The printable characters in the PC Code Page 1 are identical to the corresponding characters in the Unicode Code Page 1. However, unlike Unicode, the PC continues its tradition of giving printable representations to many of the control codes as well.

The bottom line for users of Excel is that if you want to build a spreadsheet that may be viewed correctly on both a PC and a Mac then you must stick to the characters on Code Page 0 in positions `32 ... 126`.

If as an Excel user you are willing to forego Mac compatibility but you wish to retain Unicode compatibility, then stick to the Unicode printable characters.

If as an Excel user you can guarantee that your users will run your spreadsheet only on a PC running Windows then you may use all of the PC characters.

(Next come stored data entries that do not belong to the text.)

/-- Eight read slots after a byte written, replayed by a loopback pin, sample its bits (R158). -/
theorem levels_eq_bitsOf_of_replays {p : Params} (hp : p.Admissible) {v : Byte} {ls : List Bool} (h8 : ls.length = 8)
    (h : Replays [] (wireSlots p (writeByteTrace p v ++ ls.flatMap (readTrace p)))) : ls = bitsOf v := by
  rw [wireSlots_writeThenReads hp, replays_writes, List.nil_append, ← List.append_nil (ls.map _)] at h
  exact replays_reads (h8.trans (length_bitsOf v).symm) h

/-- A RESET before it leaves nothing to replay, also where the tables make its pulse look like a read slot (R158). -/
theorem replays_reset (p : Params) (l : Bool) (es : List Event) :
    Replays [] (wireSlots p (resetTrace p l ++ es)) ↔ Replays [] (wireSlots p es) := by
  simp only [resetTrace, List.cons_append, List.nil_append, wireSlots, slotOf, T, tableEntry]
  split <;> simp [Replays]

/-- A loopback pin's answers to a read slot that replays `b`. -/
def replaySlot (b : Bool) : SlotAnswer := ⟨true, true, b⟩

@[simp] theorem levels_map_replaySlot (bs : List Bool) : levels (bs.map replaySlot) = bs := by
  simp [levels, replaySlot, Function.comp_def]

/-- An oracle scripted with a loopback pin's answers gives those of read slots that replay the bits. -/
theorem gives_loopbackAnswers (bs : List Bool) (draws : Nat) :
    Oracle.Gives { script := loopbackAnswers bs, draws := draws } ((bs.map replaySlot).flatMap SlotAnswer.answers)
      { script := [], draws := draws } := by
  induction bs with
  | nil => rfl
  | cons b bs ih => exact ⟨rfl, rfl, rfl, ih⟩

/-- Settles O37: the read slots sample the bits that the write slots sent, in the same order. -/
theorem loopbackReturnsTheByteWritten : Obligations.LoopbackReturnsTheByteWritten := by
  obtain ⟨-, hreset, -⟩ := resetSendsThePulseAndReportsPresence
  obtain ⟨-, hwrite, -⟩ := wrbyteSendsItsBits
  obtain ⟨-, hread, -⟩ := rdbyteAssemblesTheSampledBits
  refine ⟨fun s v ls o draws hp hc hl hg => ?_, fun s v y ls xs o hp hc hl h8 hg => ?_⟩
  · refine ⟨_, _, hwrite s v ls o hc hl hg,
      hread _ ((bitsOf v).map replaySlot) { script := [], draws := draws } hc (by simp) ?_, ?_⟩
    · have hbits := loopbackBits_writeThenReads hp v []
      rw [List.flatMap_nil, List.append_nil] at hbits
      rw [newEvents_eq rfl, hbits]
      exact gives_loopbackAnswers (bitsOf v) draws
    · simp [byteOfBits_bitsOf]
  · obtain ⟨o₂, hdrives, hxs⟩ := (Oracle.gives_append _ _ _ _).1 hg
    obtain ⟨o₁, hy, hls⟩ := (Oracle.gives_append _ _ _ _).1 hdrives
    refine ⟨_, _, _, hreset s y o₁ hc hy, hwrite _ v ls o₂ hc hl hls, hread _ xs o hc h8 hxs, ?_⟩
    rw [newEvents_eq (es := resetTrace s.params y.level ++
      (writeByteTrace s.params v ++ (levels xs).flatMap (readTrace s.params)))
      (by simp only [List.reverse_append, List.append_assoc]; rfl)]
    refine ⟨(loopbackBits_reset s.params y.level _).trans (loopbackBits_writeThenReads hp v (levels xs)), fun h => ?_⟩
    have hlevels := levels_eq_bitsOf_of_replays hp (by simpa using h8) ((replays_reset s.params y.level _).1 h)
    simp only [hlevels, byteOfBits_bitsOf]

end Sys2Proof.Machine

/-! ## The CRC8 validator (spec/44_crc8.md R170 to R174) -/

namespace Sys2Proof.Machine

/-! ### The two commands -/

/-- `CRC` and `IDX` after the fold of CRC8 and CHKCRC in range: the buffer has at most 256 cells (R7, R171). -/
theorem crcOfBuffer_of_admissible {s : State} {len : BitVec 16} (hp : s.params.Admissible)
    (hl : len.toNat ≤ s.params.bufDepth) :
    crcOfBuffer len s = { s with
      idx := BitVec.ofNat 9 len.toNat, crc := crcSeq ((List.range len.toNat).map s.memRead) } := by
  obtain ⟨-, -, -, hdepth⟩ := hp
  exact crcOfBuffer_eq len s (hl.trans hdepth)

/-- CRC8 in range folds the buffer and answers `CRC`, constructed or not (R172). -/
theorem exec_crc8 {s : State} {len : BitVec 16} (hl : len.toNat ≤ s.params.bufDepth) :
    exec (.crc8 len) s = .next (crcOfBuffer len s).crcReply :=
  exec_of_pass (decide_eq_true hl) id

/-- CHKCRC in range folds the buffer and answers whether `CRC` is 0, constructed or not (R173). -/
theorem exec_chkcrc {s : State} {len : BitVec 16} (hl : len.toNat ≤ s.params.bufDepth) :
    exec (.chkcrc len) s = .next (crcOfBuffer len s).crcVerdict :=
  exec_of_pass (decide_eq_true hl) id

/-- Settles O38: CRC8 is the fold over the buffer and its reply. -/
theorem crcCommandAnswersTheChecksum : Obligations.CrcCommandAnswersTheChecksum := by
  refine ⟨fun len => pack_zero_eq_or 0x10 len, fun s len hp hl => ?_,
    fun s len hlt => exec_of_not_wellFormed (decide_eq_false (Nat.not_le.2 hlt))⟩
  rw [exec_crc8 hl, crcOfBuffer_of_admissible hp hl]
  rfl

/-- The response word of CHKCRC carries no data, whatever the checksum is (R74, R173). -/
theorem responseWord_crcVerdict (c : Byte) :
    responseWord (if c = 0 then .ok else .crcNonzero) 0 0 = if c = 0 then 0x00000000#32 else 0x20000000#32 := by
  split <;> rfl

/-- Settles O39: CHKCRC is the fold over the buffer and its verdict. -/
theorem chkcrcAnswersWhetherTheChecksumIsZero : Obligations.ChkcrcAnswersWhetherTheChecksumIsZero := by
  refine ⟨fun len => pack_zero_eq_or 0x11 len, fun s len hp hl => ?_,
    fun s len hlt => exec_of_not_wellFormed (decide_eq_false (Nat.not_le.2 hlt))⟩
  rw [exec_chkcrc hl, crcOfBuffer_of_admissible hp hl, ← responseWord_crcVerdict]
  rfl

/-! ### The zero property (R174 (a), (b)) -/

/-- The bits of a byte, folded into that byte, are shifted out of it: each meets itself as the low bit (R174 (a)). -/
theorem foldl_crcBit_self (c : Byte) (k : Nat) :
    (List.range k).foldl (fun a i => crcBit a (c.getLsbD i)) c = c >>> k := by
  induction k with
  | zero => simp
  | succ k ih =>
    have hlow : (c >>> k).getLsbD 0 = c.getLsbD k := by simp
    rw [List.range_succ, List.foldl_append, ih, List.foldl_cons, List.foldl_nil, crcBit, hlow, Bool.xor_self,
      BitVec.shiftRight_add]
    rfl

@[simp] theorem crcByte_self (c : Byte) : crcByte c c = 0 := by
  rw [crcByte, foldl_crcBit_self]
  exact BitVec.ushiftRight_eq_zero (Nat.le_refl 8)

theorem crcSeq_append_crcSeq (bytes : List Byte) : crcSeq (bytes ++ [crcSeq bytes]) = 0 := by
  rw [crcSeq, List.foldl_append]
  exact crcByte_self (crcSeq bytes)

/-- Settles O40: a checksum folded into itself is 0, and CHKCRC answers `OK` to 0. -/
theorem checksumOfDataWithItsChecksumIsZero : Obligations.ChecksumOfDataWithItsChecksumIsZero := by
  refine ⟨crcSeq_append_crcSeq, fun s len bytes hp hl hbytes => ⟨_, exec_chkcrc hl, ?_⟩⟩
  rw [crcOfBuffer_of_admissible hp hl, hbytes, crcSeq_append_crcSeq]
  exact (answered_iff rfl).2 rfl

/-! ### Linearity and single errors (R174 (c)) -/

/-- Folding is linear in the bytes and the running checksum together. -/
theorem foldl_crcByte_zipWith_xor {xs ys : List Byte} (h : xs.length = ys.length) (c d : Byte) :
    (List.zipWith (· ^^^ ·) xs ys).foldl crcByte (c ^^^ d) = xs.foldl crcByte c ^^^ ys.foldl crcByte d := by
  induction xs generalizing ys c d with
  | nil =>
    obtain rfl : ys = [] := List.length_eq_zero_iff.1 h.symm
    rfl
  | cons x xs ih =>
    match ys, h with
    | y :: ys, h =>
      rw [List.zipWith_cons_cons, List.foldl_cons, List.foldl_cons, List.foldl_cons, crcByte_xor]
      exact ih (Nat.succ.inj h) _ _

/-- One step with the bit 0 loses nothing: the low bit shifted out is the high bit of the result, since the polynomial has
that bit set (R170). -/
theorem eq_zero_of_crcBit_false {e : Byte} (h : crcBit e false = 0) : e = 0 := by
  have hlow : e.getLsbD 0 = decide (e.toNat % 2 = 1) := by simp [BitVec.getLsbD, Nat.testBit_zero]
  rw [crcBit, hlow, Bool.xor_false] at h
  split at h
  next =>
    have hpoly : e >>> 1 = 0x8C#8 := BitVec.xor_eq_zero_iff.1 h
    bv_omega
  next heven =>
    rw [decide_eq_true_eq] at heven
    bv_omega

/-- One step loses nothing of the running checksum. -/
theorem crcBit_left_injective (b : Bool) : Function.Injective fun c => crcBit c b := by
  intro c d h
  have hxor : crcBit (c ^^^ d) false = 0 := by
    rw [← Bool.xor_self b, crcBit_xor]
    exact BitVec.xor_eq_zero_iff.2 h
  exact BitVec.xor_eq_zero_iff.1 (eq_zero_of_crcBit_false hxor)

/-- A fold whose steps lose nothing of the accumulator loses nothing of where it began. -/
theorem foldl_injective {α β : Type} {f : β → α → β} (hf : ∀ a, Function.Injective fun b => f b a) (as : List α) :
    Function.Injective fun b => as.foldl f b := by
  induction as with
  | nil => exact Function.injective_id
  | cons a as ih => exact ih.comp (hf a)

theorem crcByte_left_injective (v : Byte) : Function.Injective fun c => crcByte c v :=
  foldl_injective (fun i => crcBit_left_injective (v.getLsbD i)) (List.range 8)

The only exception to these recommendations is Line Feed or character `10` which is the topic of the next section.

There is one control character line feed or `CHAR(10)` that deserves further discussion.

Sometimes when you enter data into a cell, you may wish the data to occupy two or more lines within that cell. Excel offers a keyboard shortcut alt-Enter to insert a line feed within the cell. Characters that follow the line feed will be on a new line.

The use of alt-Enter actually performs 2 tasks:

• The line feed character `CHAR(10)` is added to the string being constructed in the cell.
• The cell property Wrap Text is turned on for the cell so that multiple lines can be displayed.

You may ask whether it is possible to use Excel formulas to cause text in a cell to have line breaks. Unfortunately, the answer is no. It is easy to insert `CHAR(10)` into a string of text but there is no way to use formulas to turn on the Wrap Text property of a cell. This is because formulas compute the values to be placed in the cell but cannot be used to set the cell formatting properties.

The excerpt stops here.